Auf der Schiffsreise zurück nach Europa lernte er den späteren Betreuer seiner Habilitationsschrift, Lucien Febvre, kennen. 1937 erhielt er einen Ruf als directeur d’études in der philologisch-historischen (IV.) Sektion der École pratique des hautes études (EPHE) in Paris, wo er bis 1954 den Lehrstuhl für „Geschichte der iberischen Völker und des westlichen Mittelmeerraums vom Mittelalter bis zum 18. Jahrhundert“ innehatte. An der EPHE stand er im Austausch mit seinem Lehrer Febvre und begann an seinem späteren Hauptwerk zu arbeiten. Die Arbeit daran war durch den drohenden Krieg mit Hitler-Deutschland überschattet; Braudel wurde schon 1938 zum Militärdienst eingezogen. Er geriet im Juni 1940, während des Westfeldzuges der Wehrmacht, in deutsche Kriegsgefangenschaft. Er war im Offizierslager („Oflag“) XII B Mainz auf der Zitadelle Mainz und gegen Kriegsende im Oflag X-C in Lübeck. In beiden Lagern war Braudel Rektor der Lageruniversität und hatte Zugang zu Bibliotheken.[2]

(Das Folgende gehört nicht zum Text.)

/-- For a live tile, where no LINK_WRITE has a block still to place. Of a block in the host window whose request is open at the host, while the CXL port is up: the host's 64 bytes land in herd memory for a READ; a WRITE of clean herd memory puts them at the host address; an error answer, or none in time, faults with HOST_ERROR. A started transfer whose completion condition holds leaves the queue; a FORWARD writes its status word and no other byte, the rest write none; a signal of 1 to SYNC_REF enters the network where asked; every tile keeps its registers, its program counter and its run state. The herd mover of the tile places what it can meanwhile. What the host answers is an operand (log 12). Commands that it says complete, under conditions on state and operands alone: MOVER_TRANSFER_COMPLETE, HOST_WINDOW_RESPONSE, CXL_COMPLETION_TIMEOUT. -/
def Obligations.MoverHostBlocksAndCompletion : Prop :=
  ∀ (s : State) (t num : Nat) (o : MoverOp), NoLinkToPlace s → t < s.tileCount → (s.tile t).moverOp num = some o → (s.tile t).alive = true →
    let d := o.desc
    let others (s' : State) : Prop := ∀ v, v ≠ t → Placing (s.tile v) (s'.tile v)
    (∀ n, s.atUnit t o n = some ⟨t, num, n, d.memAt n, d.kind == 1 || d.kind == 3⟩ → s.tierOf (d.memAt n) 64 = some .host → d.kind ≤ 2 →
      let a := d.memAt n
      let h := devOf t (d.locAt n)
      let ended (s' : State) : Prop := ∃ y, (s'.tile t).moverOp num = some y ∧
        y.moved = ({ o with done := Sparse.set o.done n true, answers := Sparse.del o.answers n } : MoverOp).moved
      (∀ data : List Byte, s.power.reaches = true → data.length = 64 → d.kind = 0 → Does (.hostWindowResponse t num n false data) s (fun s' =>
        (∀ i, i < 64 → readByte s'.mem (h + i) = data.getD i 0) ∧
        (∀ x, x < h ∨ h + 64 ≤ x → readByte s'.mem x = readByte s.mem x) ∧ others s' ∧ ended s')) ∧
      (∀ data, s.power.reaches = true → d.kind = 1 → CleanRange h 64 s → Does (.hostWindowResponse t num n false data) s (fun s' =>
        (∀ i, i < 64 → readByte s'.mem (a + i) = readByte s.mem (h + i)) ∧
        (∀ x, x < a ∨ a + 64 ≤ x → readByte s'.mem x = readByte s.mem x) ∧ others s' ∧ ended s')) ∧
      (∀ data, s.power.reaches = true → Does (.hostWindowResponse t num n true data) s (MoveFaulted t Code.hostError o.pc a s)) ∧
      Does (.cxlCompletionTimeout t num n) s (MoveFaulted t Code.hostError o.pc a s)) ∧
    ((s.tile t).moverStarted o = true → o.finished = true → (s.tile t).run = .running →
      Does (.moverTransferComplete t num) s (fun s' =>
      (s'.tile t).mover.map (·.num) = ((s.tile t).mover.filter (fun x => x.num != num)).map (·.num) ∧
      (∀ v, (s'.tile v).regs = (s.tile v).regs ∧ (s'.tile v).pc = (s.tile v).pc ∧ (s'.tile v).run = (s.tile v).run) ∧
      (d.kind ≠ 2 → ∀ x, readByte s'.mem x = readByte s.mem x) ∧
      (d.kind = 2 → readNat s'.mem (devOf t d.status) 8 = (2 ^ 63 + o.status) % 2 ^ 64 ∧
        ∀ x, x < devOf t d.status ∨ devOf t d.status + 8 ≤ x → readByte s'.mem x = readByte s.mem x) ∧
      (∀ k, d.sig = true → s.refObj (s.partOf t) d.syncRef = some k →
        s'.syncMsg s.nextId = some (.signal k 1 2 (t / 32) (t / 32, 1))) ∧
      (d.sig = false → s'.syncMsgs = s.syncMsgs) ∧ s'.syncs = s.syncs))
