/-! `updLife` -/

@[simp] theorem updLife_pending (s : State) (k i : Nat) (f : Life → Life) : (s.updLife k i f).pending = s.pending := rfl
@[simp] theorem updLife_free (s : State) (k i : Nat) (f : Life → Life) : (s.updLife k i f).free = s.free := rfl
@[simp] theorem updLife_grade (s : State) (k i : Nat) (f : Life → Life) : (s.updLife k i f).grade = s.grade := rfl
@[simp] theorem updLife_stepMajor (s : State) (k i : Nat) (f : Life → Life) : (s.updLife k i f).stepMajor = s.stepMajor := rfl
@[simp] theorem updLife_stepMinor (s : State) (k i : Nat) (f : Life → Life) : (s.updLife k i f).stepMinor = s.stepMinor := rfl
@[simp] theorem updLife_busData (s : State) (k i : Nat) (f : Life → Life) : (s.updLife k i f).busData = s.busData := rfl
@[simp] theorem updLife_busNack (s : State) (k i : Nat) (f : Life → Life) : (s.updLife k i f).busNack = s.busNack := rfl
@[simp] theorem updLife_time (s : State) (k i : Nat) (f : Life → Life) : (s.updLife k i f).time = s.time := rfl
@[simp] theorem updLife_tiles (s : State) (k i : Nat) (f : Life → Life) : (s.updLife k i f).tiles = s.tiles := rfl
@[simp] theorem updLife_mem (s : State) (k i : Nat) (f : Life → Life) : (s.updLife k i f).mem = s.mem := rfl
@[simp] theorem updLife_eccBad (s : State) (k i : Nat) (f : Life → Life) : (s.updLife k i f).eccBad = s.eccBad := rfl
@[simp] theorem updLife_eccSoft (s : State) (k i : Nat) (f : Life → Life) : (s.updLife k i f).eccSoft = s.eccSoft := rfl
@[simp] theorem updLife_herdCe (s : State) (k i : Nat) (f : Life → Life) : (s.updLife k i f).herdCe = s.herdCe := rfl
@[simp] theorem updLife_syncs (s : State) (k i : Nat) (f : Life → Life) : (s.updLife k i f).syncs = s.syncs := rfl
@[simp] theorem updLife_nextId (s : State) (k i : Nat) (f : Life → Life) : (s.updLife k i f).nextId = s.nextId := rfl
@[simp] theorem updLife_syncMsgs (s : State) (k i : Nat) (f : Life → Life) : (s.updLife k i f).syncMsgs = s.syncMsgs := rfl
@[simp] theorem updLife_msgs (s : State) (k i : Nat) (f : Life → Life) : (s.updLife k i f).msgs = s.msgs := rfl
@[simp] theorem updLife_puts (s : State) (k i : Nat) (f : Life → Life) : (s.updLife k i f).puts = s.puts := rfl
@[simp] theorem updLife_sums (s : State) (k i : Nat) (f : Life → Life) : (s.updLife k i f).sums = s.sums := rfl
@[simp] theorem updLife_crossings (s : State) (k i : Nat) (f : Life → Life) : (s.updLife k i f).crossings = s.crossings := rfl
@[simp] theorem updLife_turns (s : State) (k i : Nat) (f : Life → Life) : (s.updLife k i f).turns = s.turns := rfl
@[simp] theorem updLife_parts (s : State) (k i : Nat) (f : Life → Life) : (s.updLife k i f).parts = s.parts := rfl
@[simp] theorem updLife_fw (s : State) (k i : Nat) (f : Life → Life) : (s.updLife k i f).fw = s.fw := rfl
@[simp] theorem updLife_mailboxes (s : State) (k i : Nat) (f : Life → Life) : (s.updLife k i f).mailboxes = s.mailboxes := rfl
@[simp] theorem updLife_boxTurn (s : State) (k i : Nat) (f : Life → Life) : (s.updLife k i f).boxTurn = s.boxTurn := rfl
@[simp] theorem updLife_jobs (s : State) (k i : Nat) (f : Life → Life) : (s.updLife k i f).jobs = s.jobs := rfl
@[simp] theorem updLife_mcs (s : State) (k i : Nat) (f : Life → Life) : (s.updLife k i f).mcs = s.mcs := rfl
@[simp] theorem updLife_badBlocks (s : State) (k i : Nat) (f : Life → Life) : (s.updLife k i f).badBlocks = s.badBlocks := rfl
@[simp] theorem updLife_ddrGib (s : State) (k i : Nat) (f : Life → Life) : (s.updLife k i f).ddrGib = s.ddrGib := rfl
@[simp] theorem updLife_cxl (s : State) (k i : Nat) (f : Life → Life) : (s.updLife k i f).cxl = s.cxl := rfl
@[simp] theorem updLife_kudus (s : State) (k i : Nat) (f : Life → Life) : (s.updLife k i f).kudus = s.kudus := rfl
@[simp] theorem updLife_reds (s : State) (k i : Nat) (f : Life → Life) : (s.updLife k i f).reds = s.reds := rfl
@[simp] theorem updLife_coms (s : State) (k i : Nat) (f : Life → Life) : (s.updLife k i f).coms = s.coms := rfl
@[simp] theorem updLife_links (s : State) (k i : Nat) (f : Life → Life) : (s.updLife k i f).links = s.links := rfl
@[simp] theorem updLife_lasers (s : State) (k i : Nat) (f : Life → Life) : (s.updLife k i f).lasers = s.lasers := rfl
@[simp] theorem updLife_outbox (s : State) (k i : Nat) (f : Life → Life) : (s.updLife k i f).outbox = s.outbox := rfl
@[simp] theorem updLife_quads (s : State) (k i : Nat) (f : Life → Life) : (s.updLife k i f).quads = s.quads := rfl
@[simp] theorem updLife_spineStep (s : State) (k i : Nat) (f : Life → Life) : (s.updLife k i f).spineStep = s.spineStep := rfl
@[simp] theorem updLife_spineSettled (s : State) (k i : Nat) (f : Life → Life) : (s.updLife k i f).spineSettled = s.spineSettled := rfl
@[simp] theorem updLife_chamois (s : State) (k i : Nat) (f : Life → Life) : (s.updLife k i f).chamois = s.chamois := rfl
@[simp] theorem updLife_period (s : State) (k i : Nat) (f : Life → Life) : (s.updLife k i f).period = s.period := rfl
@[simp] theorem updLife_boot (s : State) (k i : Nat) (f : Life → Life) : (s.updLife k i f).boot = s.boot := rfl
@[simp] theorem updLife_flash (s : State) (k i : Nat) (f : Life → Life) : (s.updLife k i f).flash = s.flash := rfl
@[simp] theorem updLife_power (s : State) (k i : Nat) (f : Life → Life) : (s.updLife k i f).power = s.power := rfl
@[simp] theorem updLife_hwFaulted (s : State) (k i : Nat) (f : Life → Life) : (s.updLife k i f).hwFaulted = s.hwFaulted := rfl
@[simp] theorem updLife_tile (s : State) (k i : Nat) (f : Life → Life) (t' : Nat) : (s.updLife k i f).tile t' = s.tile t' := rfl
@[simp] theorem updLife_part (s : State) (k i : Nat) (f : Life → Life) (p' : Nat) : (s.updLife k i f).part p' = s.part p' := rfl
@[simp] theorem updLife_job (s : State) (k i : Nat) (f : Life → Life) (j' : Nat) : (s.updLife k i f).job j' = s.job j' := rfl
@[simp] theorem updLife_red (s : State) (k i : Nat) (f : Life → Life) (e' : Nat) : (s.updLife k i f).red e' = s.red e' := rfl
@[simp] theorem updLife_com (s : State) (k i : Nat) (f : Life → Life) (e' : Nat) : (s.updLife k i f).com e' = s.com e' := rfl
@[simp] theorem updLife_link (s : State) (k i : Nat) (f : Life → Life) (l' : Nat) : (s.updLife k i f).link l' = s.link l' := rfl
@[simp] theorem updLife_mc (s : State) (k i : Nat) (f : Life → Life) (n' : Nat) : (s.updLife k i f).mc n' = s.mc n' := rfl
@[simp] theorem updLife_sync (s : State) (k i : Nat) (f : Life → Life) (b' : Nat) : (s.updLife k i f).sync b' = s.sync b' := rfl
@[simp] theorem updLife_msg (s : State) (k i : Nat) (f : Life → Life) (n' : Nat) : (s.updLife k i f).msg n' = s.msg n' := rfl
@[simp] theorem updLife_put (s : State) (k i : Nat) (f : Life → Life) (n' : Nat) : (s.updLife k i f).put n' = s.put n' := rfl
@[simp] theorem updLife_mb (s : State) (k i : Nat) (f : Life → Life) (n' : Nat) : (s.updLife k i f).mb n' = s.mb n' := rfl
@[simp] theorem updLife_quad (s : State) (k i : Nat) (f : Life → Life) (n' : Nat) : (s.updLife k i f).quad n' = s.quad n' := rfl
@[simp] theorem updLife_ppower (s : State) (k i : Nat) (f : Life → Life) (n' : Nat) : (s.updLife k i f).ppower n' = s.ppower n' := rfl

Als Nachfolger Lucien Febvres übernahm Braudel 1946 die Herausgeberschaft der sozial- und wirtschaftshistorischen Fachzeitschrift Annales. Er leitete sie bis 1968, als er von Jacques Le Goff abgelöst wurde. 1947 schloss er seine Thèse d’État (entspricht etwa einer Habilitation) über Das Mittelmeer und die mediterrane Welt in der Epoche Philipps II. ab. Im selben Jahr wurde die wirtschafts- und sozialwissenschaftlich ausgerichtete VI. Sektion der École pratique des hautes études gegründet, die von Vertretern der Annales-Schule dominiert wurde. Braudel war ihr Sekretär und nach dem Tod Lucien Febvres 1956 ihr Direktor. Die VI. Sektion wurde 1975 aus der EPHE ausgegliedert und ist seither als École des hautes études en sciences sociales (EHESS) selbstständig. Zusätzlich wurde er 1950 auf den Lehrstuhl für Geschichte der neuzeitlichen Zivilisation am Collège de France gewählt, ebenfalls als Nachfolger Febvres, wo er bis 1972 lehrte.

Innerhalb der École des Annales gehörte Braudel zur zweiten Generation, wobei er ab den 1950er Jahren, zum einen durch sein direktes Schülerverhältnis zu den Gründervätern Marc Bloch und Lucien Febvre und zum anderen durch sein umfangreiches eigenes Werk, zur bestimmenden Figur dieser Phase der Annales-Schule wurde. Bloch war im Juni 1944 von der Gestapo ermordet worden, Febvre starb 1956 im Alter von 78 Jahren.

1963 gründete Gaston Berger auf Betreiben Braudels die Fondation Maison des Sciences de l’Homme (FMSH), eine staatlich unterstützte französische Stiftung zur Förderung der Wissenschaften, die Braudel bis zu seinem Tode leitete.[3] 1962 wurde er korrespondierendes Mitglied der British Academy. Seit 1964 war er korrespondierendes Mitglied der Bayerischen und seit 1965 der Heidelberger Akademie der Wissenschaften. 1964 wurde er gewähltes Mitglied der American Philosophical Society.[4] 1970 wurde Braudel in die American Academy of Arts and Sciences gewählt.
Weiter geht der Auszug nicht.